== REQUIREMENT ==
The records beneath should be restated word for word.

================================

theorem spongeOk_writeSponge_absorb {s : State} (hc : LegalCapacity s.cap.toNat) (A : Lanes) {p : Nat}
    (hp : p < rate s) : (writeSponge s A .absorb p).SpongeOk := by
  refine ⟨hc, fun _ => ?_, fun hm => SpongeMode.noConfusion hm⟩
  rw [writeSponge_pos, toNat_ofNat_pos (hp.trans (rate_bounds hc).2)]
  exact hp

theorem spongeOk_writeSponge_squeeze {s : State} (hc : LegalCapacity s.cap.toNat) (A : Lanes) {p : Nat}
    (hp : p ≤ rate s) : (writeSponge s A .squeeze p).SpongeOk := by
  refine ⟨hc, fun hm => SpongeMode.noConfusion hm, fun _ => ?_⟩
  rw [writeSponge_pos, toNat_ofNat_pos (hp.trans_lt (rate_bounds hc).2)]
  exact hp

theorem toNat_ofNat_cap {c : BitVec 32} (hc : LegalCapacity (unsignedImm c)) :
    (BitVec.ofNat 11 (unsignedImm c)).toNat = unsignedImm c := by
  obtain ⟨-, hlt, -⟩ := hc
  rw [BitVec.toNat_ofNat]
  omega

theorem Effect.spongeOk {s u : State} {i : Instr} (h : Effect s i u) (hs : s.SpongeOk) : u.SpongeOk := by
  obtain ⟨hc, habs, hsqz⟩ := hs
  have hr : 0 < rate s := (rate_bounds hc).1
  cases h
  case kinit c hcap =>
    rw [← toNat_ofNat_cap hcap] at hcap
    exact spongeOk_writeSponge_absorb (s := { s with cap := _ }) hcap _ (rate_bounds hcap).1
  case kreset => exact spongeOk_writeSponge_absorb hc _ hr
  case kabs hm => exact spongeOk_writeSponge_absorb hc _ (absorb_pos_lt hr _ (habs hm))
  case kflip => exact spongeOk_writeSponge_squeeze hc _ hr.le
  case ksqz len addr hb hm =>
    have hpos := squeeze_pos_le hr len.toNat (st := (s.lanes, s.pos.toNat)) (hsqz hm)
    exact spongeOk_writeSponge_squeeze hc (squeeze (rate s) len.toNat (s.lanes, s.pos.toNat)).2.1 hpos
  all_goals exact ⟨hc, habs, hsqz⟩

theorem spongeOk_resetBlock (s : State) : (resetBlock s).SpongeOk := by
  refine ⟨?_, fun _ => ?_, fun hm => SpongeMode.noConfusion hm⟩
  · rw [resetBlock_cap]; decide
  · rw [rate, resetBlock_cap, resetBlock_pos]; decide

theorem spongeOk_hostAccess (a : HostAccess) {s : State} (hs : s.SpongeOk) : (hostAccess a s).SpongeOk := by
  obtain h | ⟨v, h⟩ | ⟨n, h⟩ | ⟨-, h⟩ | ⟨-, h⟩ | ⟨v, -, -, h⟩ | ⟨b, n, v, -, -, h⟩ := hostAccess_cases a s <;> rw [h]
  case inr.inr.inr.inl => exact spongeOk_resetBlock s
  all_goals exact hs

/-- Settles O58: each loop keeps its own bound on the position, and `KFLIP` and `KINIT` start from 0. -/
theorem stepKeepsThePositionWithinTheRate : Obligations.StepKeepsThePositionWithinTheRate :=
  fun _ _ => step_keeps (fun _ _ hs => hs) (fun _ _ _ _ hu hs => hu.spongeOk hs) (fun _ _ _ hs => hs)
    (fun _ a hs => spongeOk_hostAccess a hs) (fun s _ _ => spongeOk_resetBlock s)

/-! ### The fault registers -/

/-- No completing command writes a fault register. -/
theorem Effect.fault_registers_eq {s u : State} {i : Instr} (h : Effect s i u) :
    u.fault = s.fault ∧ u.cause = s.cause ∧ u.finfo = s.finfo := by
  cases h <;> exact ⟨rfl, rfl, rfl⟩
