-- ==== Sys2Proof/Machine/Memory.lean ====
section
/-! DEFINITION. A byte store as a list of cells in one canonical form (`spec/20_memory.md` rule R50;
`spec/10_state.md` rules R27, R28, R36). -/

namespace Sys2Proof.Machine

/-- The canonical form: indices strictly rising, so that stores with equal contents are equal lists. An unlisted
index reads as no value, so no cell repeats what an unlisted index reads as. -/
def Memory.wf (m : Memory) : Bool :=
  decide (m.Pairwise (fun c d => c.1 < d.1))

/-- The byte at an index; none where nothing has written one (its value is unspecified: rules R36, R231; log
entry 2). -/
def Memory.read : Memory → Nat → Option Byte
  | [], _ => none
  | (k, v) :: m, i => if k = i then some v else Memory.read m i

/-- One byte written; every other index as before. -/
def Memory.write : Memory → Nat → Byte → Memory
  | [], i, b => [(i, b)]
  | (k, v) :: m, i, b =>
    if i < k then (i, b) :: (k, v) :: m
    else if i = k then (i, b) :: m
    else (k, v) :: Memory.write m i b

end Sys2Proof.Machine
end

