-- ==== Sys2Proof/Machine/Step.lean ====
section
/-! DEFINITION. One step of the machine (`spec/00_scope.md` rule R12): the block takes the next thing the host
presents. It fetches nothing from its stores (`spec/10_state.md` rule R31, `spec/20_memory.md` rule R61). -/

namespace Sys2Proof.Machine

/-- One command word (rules R88, R204): decoded first; a word that is no command is `IllegalCommand` and nothing else
about it is examined. -/
def stepCommand (w : Word) (s : State) : Result :=
  match decode w with
  | .ok i => exec i s
  | .error _ => fail .illegalCommand s

/-- One step (rules R12, R57, R230): the next command word or reset input of the host's stream. With nothing
presented, nothing changes (rule R211; log entry 1). -/
def step (s : State) : Host.Outcome State Fault Refusal :=
  match s.pending with
  | [] => .next s
  | .command w :: rest => stepCommand w { s with pending := rest }
  | .resetInput :: rest => .next (resetBlock { s with pending := rest })

/-- The state in which the host presents the word of an opcode-table row next (log entry 4). -/
def State.withFetchWord (s : State) (nbits w : Nat) : State :=
  { s with pending := .command (tableWord nbits w) :: s.pending }

end Sys2Proof.Machine
end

================================

== RESPONSE TO THE TASK ==
theorem spongeOk_writeSponge_absorb {s : State} (hc : LegalCapacity s.cap.toNat) (A : Lanes) {p : Nat}
    (hp : p < rate s) : (writeSponge s A .absorb p).SpongeOk := by
  refine ⟨hc, fun _ => ?_, fun hm => SpongeMode.noConfusion hm⟩
  rw [writeSponge_pos, toNat_ofNat_pos (hp.trans (rate_bounds hc).2)]
  exact hp

theorem spongeOk_writeSponge_squeeze {s : State} (hc : LegalCapacity s.cap.toNat) (A : Lanes) {p : Nat}
    (hp : p ≤ rate s) : (writeSponge s A .squeeze p).SpongeOk := by
  refine ⟨hc, fun hm => SpongeMode.noConfusion hm, fun _ => ?_⟩
  rw [writeSponge_pos, toNat_ofNat_pos (hp.trans_lt (rate_bounds hc).2)]
  exact hp

theorem toNat_ofNat_cap {c : BitVec 32} (hc : LegalCapacity (unsignedImm c)) :
    (BitVec.ofNat 11 (unsignedImm c)).toNat = unsignedImm c := by
  obtain ⟨-, hlt, -⟩ := hc
  rw [BitVec.toNat_ofNat]
  omega

theorem Effect.spongeOk {s u : State} {i : Instr} (h : Effect s i u) (hs : s.SpongeOk) : u.SpongeOk := by
  obtain ⟨hc, habs, hsqz⟩ := hs
  have hr : 0 < rate s := (rate_bounds hc).1
  cases h
  case kinit c hcap =>
    rw [← toNat_ofNat_cap hcap] at hcap
    exact spongeOk_writeSponge_absorb (s := { s with cap := _ }) hcap _ (rate_bounds hcap).1
  case kreset => exact spongeOk_writeSponge_absorb hc _ hr
  case kabs hm => exact spongeOk_writeSponge_absorb hc _ (absorb_pos_lt hr _ (habs hm))
  case kflip => exact spongeOk_writeSponge_squeeze hc _ hr.le
  case ksqz len addr hb hm =>
    have hpos := squeeze_pos_le hr len.toNat (st := (s.lanes, s.pos.toNat)) (hsqz hm)
    exact spongeOk_writeSponge_squeeze hc (squeeze (rate s) len.toNat (s.lanes, s.pos.toNat)).2.1 hpos
  all_goals exact ⟨hc, habs, hsqz⟩

theorem spongeOk_resetBlock (s : State) : (resetBlock s).SpongeOk := by
  refine ⟨?_, fun _ => ?_, fun hm => SpongeMode.noConfusion hm⟩
  · rw [resetBlock_cap]; decide
  · rw [rate, resetBlock_cap, resetBlock_pos]; decide

theorem spongeOk_hostAccess (a : HostAccess) {s : State} (hs : s.SpongeOk) : (hostAccess a s).SpongeOk := by
  obtain h | ⟨v, h⟩ | ⟨n, h⟩ | ⟨-, h⟩ | ⟨-, h⟩ | ⟨v, -, -, h⟩ | ⟨b, n, v, -, -, h⟩ := hostAccess_cases a s <;> rw [h]
  case inr.inr.inr.inl => exact spongeOk_resetBlock s
  all_goals exact hs

/-- Settles O58: each loop keeps its own bound on the position, and `KFLIP` and `KINIT` start from 0. -/
theorem stepKeepsThePositionWithinTheRate : Obligations.StepKeepsThePositionWithinTheRate :=
  fun _ _ => step_keeps (fun _ _ hs => hs) (fun _ _ _ _ hu hs => hu.spongeOk hs) (fun _ _ _ hs => hs)
    (fun _ a hs => spongeOk_hostAccess a hs) (fun s _ _ => spongeOk_resetBlock s)

/-! ### The fault registers -/

/-- No completing command writes a fault register. -/
theorem Effect.fault_registers_eq {s u : State} {i : Instr} (h : Effect s i u) :
    u.fault = s.fault ∧ u.cause = s.cause ∧ u.finfo = s.finfo := by
  cases h <;> exact ⟨rfl, rfl, rfl⟩
-- ==== Sys2Proof/Machine/Memory.lean ====
section
/-! DEFINITION. A byte store as a list of cells in one canonical form (`spec/20_memory.md` rule R50;
`spec/10_state.md` rules R27, R28, R36). -/

namespace Sys2Proof.Machine

/-- The canonical form: indices strictly rising, so that stores with equal contents are equal lists. An unlisted
index reads as no value, so no cell repeats what an unlisted index reads as. -/
def Memory.wf (m : Memory) : Bool :=
  decide (m.Pairwise (fun c d => c.1 < d.1))

/-- The byte at an index; none where nothing has written one (its value is unspecified: rules R36, R231; log
entry 2). -/
def Memory.read : Memory → Nat → Option Byte
  | [], _ => none
  | (k, v) :: m, i => if k = i then some v else Memory.read m i

/-- One byte written; every other index as before. -/
def Memory.write : Memory → Nat → Byte → Memory
  | [], i, b => [(i, b)]
  | (k, v) :: m, i, b =>
    if i < k then (i, b) :: (k, v) :: m
    else if i = k then (i, b) :: m
    else (k, v) :: Memory.write m i b

end Sys2Proof.Machine
end

-- ==== Sys2Proof/Machine/Step.lean ====
section
/-! DEFINITION. One step of the machine (`spec/00_scope.md` rule R12): the block takes the next thing the host
presents. It fetches nothing from its stores (`spec/10_state.md` rule R31, `spec/20_memory.md` rule R61). -/

namespace Sys2Proof.Machine

/-- One command word (rules R88, R204): decoded first; a word that is no command is `IllegalCommand` and nothing else
about it is examined. -/
def stepCommand (w : Word) (s : State) : Result :=
  match decode w with
  | .ok i => exec i s
  | .error _ => fail .illegalCommand s

/-- One step (rules R12, R57, R230): the next command word or reset input of the host's stream. With nothing
presented, nothing changes (rule R211; log entry 1). -/
def step (s : State) : Host.Outcome State Fault Refusal :=
  match s.pending with
  | [] => .next s
  | .command w :: rest => stepCommand w { s with pending := rest }
  | .resetInput :: rest => .next (resetBlock { s with pending := rest })

/-- The state in which the host presents the word of an opcode-table row next (log entry 4). -/
def State.withFetchWord (s : State) (nbits w : Nat) : State :=
  { s with pending := .command (tableWord nbits w) :: s.pending }

end Sys2Proof.Machine
end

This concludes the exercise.